# Task requirements
After locating the line that contains "taking and an" in the records below, write out exactly that line and each line after it through the one that contains "the rest. -/", and nothing else.

# Data under study
-- ==== Sys2Proof/Certificates/Slice0/Obligations.lean ====
section
/-! DEFINITION. The statements about the card, for the provers. A statement about a request speaks of its
command's `run` phase on the request that the engine holds: the division of R163 into a taking and an
execution is the model's (log 6). A boundary of frame periods stands for a frame's start and end (log 8), and
eight of them for a millisecond (logs 9, 10). -/

open Sys2Proof Sys2Proof.Machine

/-! ## The queue of commands -/

/-- A step takes the command at the front of the queue and executes it on the state with the rest. -/
def Obligations.StepRunsFrontCommand : Prop :=
  ∀ (s : State) (c : Instr) (rest : List Instr), s.pending = c :: rest →
    step s = exec c { s with pending := rest }

/-! ## Resets (12.3) -/

/-- POWER_ON_RESET leaves every block at its reset value, with the straps read, the receivers started by their
lines, the next decay tick one interval away and nothing due or handed on. That the commands that wait are
kept, and that the command carries the lines, are the model's choice (logs 22, 30). RESET_TAKES_EFFECT, once
it is due (log 7), leaves the card in the same state as a power-on reset does, the receivers by the measures
they have kept of their lines. -/
def Obligations.EveryResetRestoresCard : Prop :=
  (∀ (s : State) (straps : Straps) (lines : LineMeasures),
    ∃ t, exec (.powerOnReset straps lines) s = .next t ∧
      AfterReset straps t ∧ ReceiversStart lines t ∧ t.pending = s.pending) ∧
  (∀ (s : State) (straps : Straps), s.engine.resetPhase = .due →
    ∃ t, exec (.resetTakesEffect straps) s = .next t ∧
      AfterReset straps t ∧ ReceiversStart s.lineMeasures t ∧ t.pending = s.pending)

/-- RESET_EXCHANGE: a tier 0 request is answered DONE and its reset waits for the response to be sent, or is
made within the command when the response is discarded; a request of another tier is DENIED and one of another
length RANGE. -/
def Obligations.ResetExchangeRequest : Prop :=
  ∀ (s : State) (p : Port) (lost : Bool) (args : List Octet) (straps : Straps),
    s.engine.held = some ⟨p, 0x5F :: args, lost⟩ → s.engine.resetPhase = .none →
    (args ≠ [] → exec (.resetExchange .run straps) s = .next (s.answered p lost 0x5F .range [])) ∧
    (args = [] → s.tierOf (s.hostOf p) ≠ 0 →
      exec (.resetExchange .run straps) s = .next (s.answered p lost 0x5F .denied [])) ∧
    (args = [] → s.tierOf (s.hostOf p) = 0 → lost = false →
      exec (.resetExchange .run straps) s =
        .next (({ s with engine := { s.engine with resetPhase := .waiting p } } : State).answered
          p false 0x5F .done [])) ∧
    (args = [] → s.tierOf (s.hostOf p) = 0 → lost = true →
      ∃ t, exec (.resetExchange .run straps) s = .next t ∧ AfterReset straps t ∧
        ReceiversStart s.lineMeasures t)

/-! ## The frame period (chapter 3) -/

/-- FRAME_PERIOD transmits a frame of 17 octets on every trunk: 0x9B, then for each station slot idle fill,
the engaged code, or the octet of the circuit's current path, by the route as the frame's start saw it.
FRAME_PERIOD transmits a frame of 33 octets on every path link: the alignment and control octets fixed at its
start, the station octet or idle fill in each traffic slot, and the probe octet or idle fill. -/
def Obligations.FramesTransmitted : Prop :=
  (∀ (s : State) (order : List Port) (a b : BitVec 8),
    ∃ t, exec (.framePeriod order a b) s = .next t ∧
      t.time.frames = s.time.frames + 1 ∧
      ∀ k : Trunk,
        t.exch.txTrunk[k].length = 17 ∧ octetAt t.exch.txTrunk[k] 0 = 0x9B ∧
        ∀ i : StationSlot,
          octetAt t.exch.txTrunk[k] (i.val + 1) =
            match s.exch.view[circuitAt k i], s.exch.toStation[circuitAt k i] with
            | .idle, _ => s.codeOctet .idleFill
            | .engaged, _ => s.codeOctet .engagedCode
            | .carried _, some o => o
            | .carried _, none => s.codeOctet .idleFill) ∧
  (∀ (s : State) (order : List Port) (a b : BitVec 8),
    ∃ t, exec (.framePeriod order a b) s = .next t ∧
      ∀ p : Port,
        t.exch.txPath[p].length = 33 ∧
        octetAt t.exch.txPath[p] 0 = s.exch.heads[p].alignment ∧
        octetAt t.exch.txPath[p] 1 = s.exch.heads[p].control ∧
        octetAt t.exch.txPath[p] 32 = s.exch.heads[p].probe.getD (s.codeOctet .idleFill) ∧
        ∀ n : Slot,
          octetAt t.exch.txPath[p] (n.val + 2) =
            match s.exch.map[(⟨p, n⟩ : PathSlot).index] with
            | some ⟨c, .current⟩ => (s.exch.toHost[c]).getD (s.codeOctet .idleFill)
            | some ⟨_, .staged⟩ => s.codeOctet .idleFill
            | none => s.codeOctet .idleFill)

/-- The frame that FRAME_PERIOD begins: its alignment form by the port state, its control octet (an octet of
the response in transmission, or the idle octet: 0x0F while the host needs attention, else 0x00), its slot 31
octet (on the port that the checker serves, the octet that the transmit generator makes in eight steps, from
all ones for an entry just taken; on the others none), and the routes and the map as they stand. An octet
counts as sent when its frame begins, and while a response whose last octet has been sent awaits RESPONSE_SENT
the frame carries the idle octet (the model's choice: log 36). A response on the line is 0xC3, its length, its
body and a check that brings the sum to 0; a host needs attention by its latch, or by a source pending or true
whose urgency exceeds its mask. -/
def Obligations.NextFrameBegins : Prop :=
  (∀ body : List Octet, RecordFramed body) ∧ (∀ (s : State) (h : HostId), AttentionRule s h) ∧
  ∀ (s : State) (order : List Port) (a b : BitVec 8),
    ∃ t, exec (.framePeriod order a b) s = .next t ∧
      t.exch.map = t.occ ∧
      (∀ c : Circuit, t.exch.toHost[c] = none ∧ t.exch.toStation[c] = none ∧
        t.exch.view[c] =
          match (t.route c).standing with
          | .idle => .idle
          | .routed cur => .carried cur.path
          | .staged cur _ => .carried cur.path
          | .barred | .displaced | .stranded => .engaged) ∧
      ∀ p : Port,
        (t.exch.heads[p].alignment =
          if (t.port p).state = .disabled ∨ (t.port p).state.looped then 0x9A else 0x9B) ∧
        (t.serving p = false → t.exch.heads[p].control = 0x00) ∧
        (t.serving p = true → (s.control p).responses = [] →
          t.exch.heads[p].control = if t.needsAttention (t.hostOf p) then 0x0F else 0x00) ∧
        (∀ body rest, t.serving p = true → (s.control p).responses = body :: rest →
          (s.control p).sent < body.length + 3 →
          t.exch.heads[p].control = octetAt (recordOctets body) (s.control p).sent ∧
          (t.control p).sent = (s.control p).sent + 1) ∧
        (∀ body rest, t.serving p = true → (s.control p).responses = body :: rest →
          body.length + 3 ≤ (s.control p).sent →
          t.exch.heads[p].control = (if t.needsAttention (t.hostOf p) then 0x0F else 0x00) ∧
          (t.control p).sent = (s.control p).sent) ∧
        (t.checker.state.entry = none → t.exch.heads[p].probe = none) ∧
        (∀ (e : ProbeEntry) (g : Stages), ProbeLaws s → t.checker.state.entry = some e →
          g = (if s.checker.state.entry = some e then s.checker.generator else 0x7FF#11) →
          t.checker.started = true ∧ t.checker.generator = (Stages.octet g).2 ∧
          t.exch.heads[p].probe = if p = e.port then some (Stages.octet g).1 else none)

# Answer box
command's `run` phase on the request that the engine holds: the division of R163 into a taking and an
execution is the model's (log 6). A boundary of frame periods stands for a frame's start and end (log 8), and
eight of them for a millisecond (logs 9, 10). -/

open Sys2Proof Sys2Proof.Machine

/-! ## The queue of commands -/

/-- A step takes the command at the front of the queue and executes it on the state with the rest. -/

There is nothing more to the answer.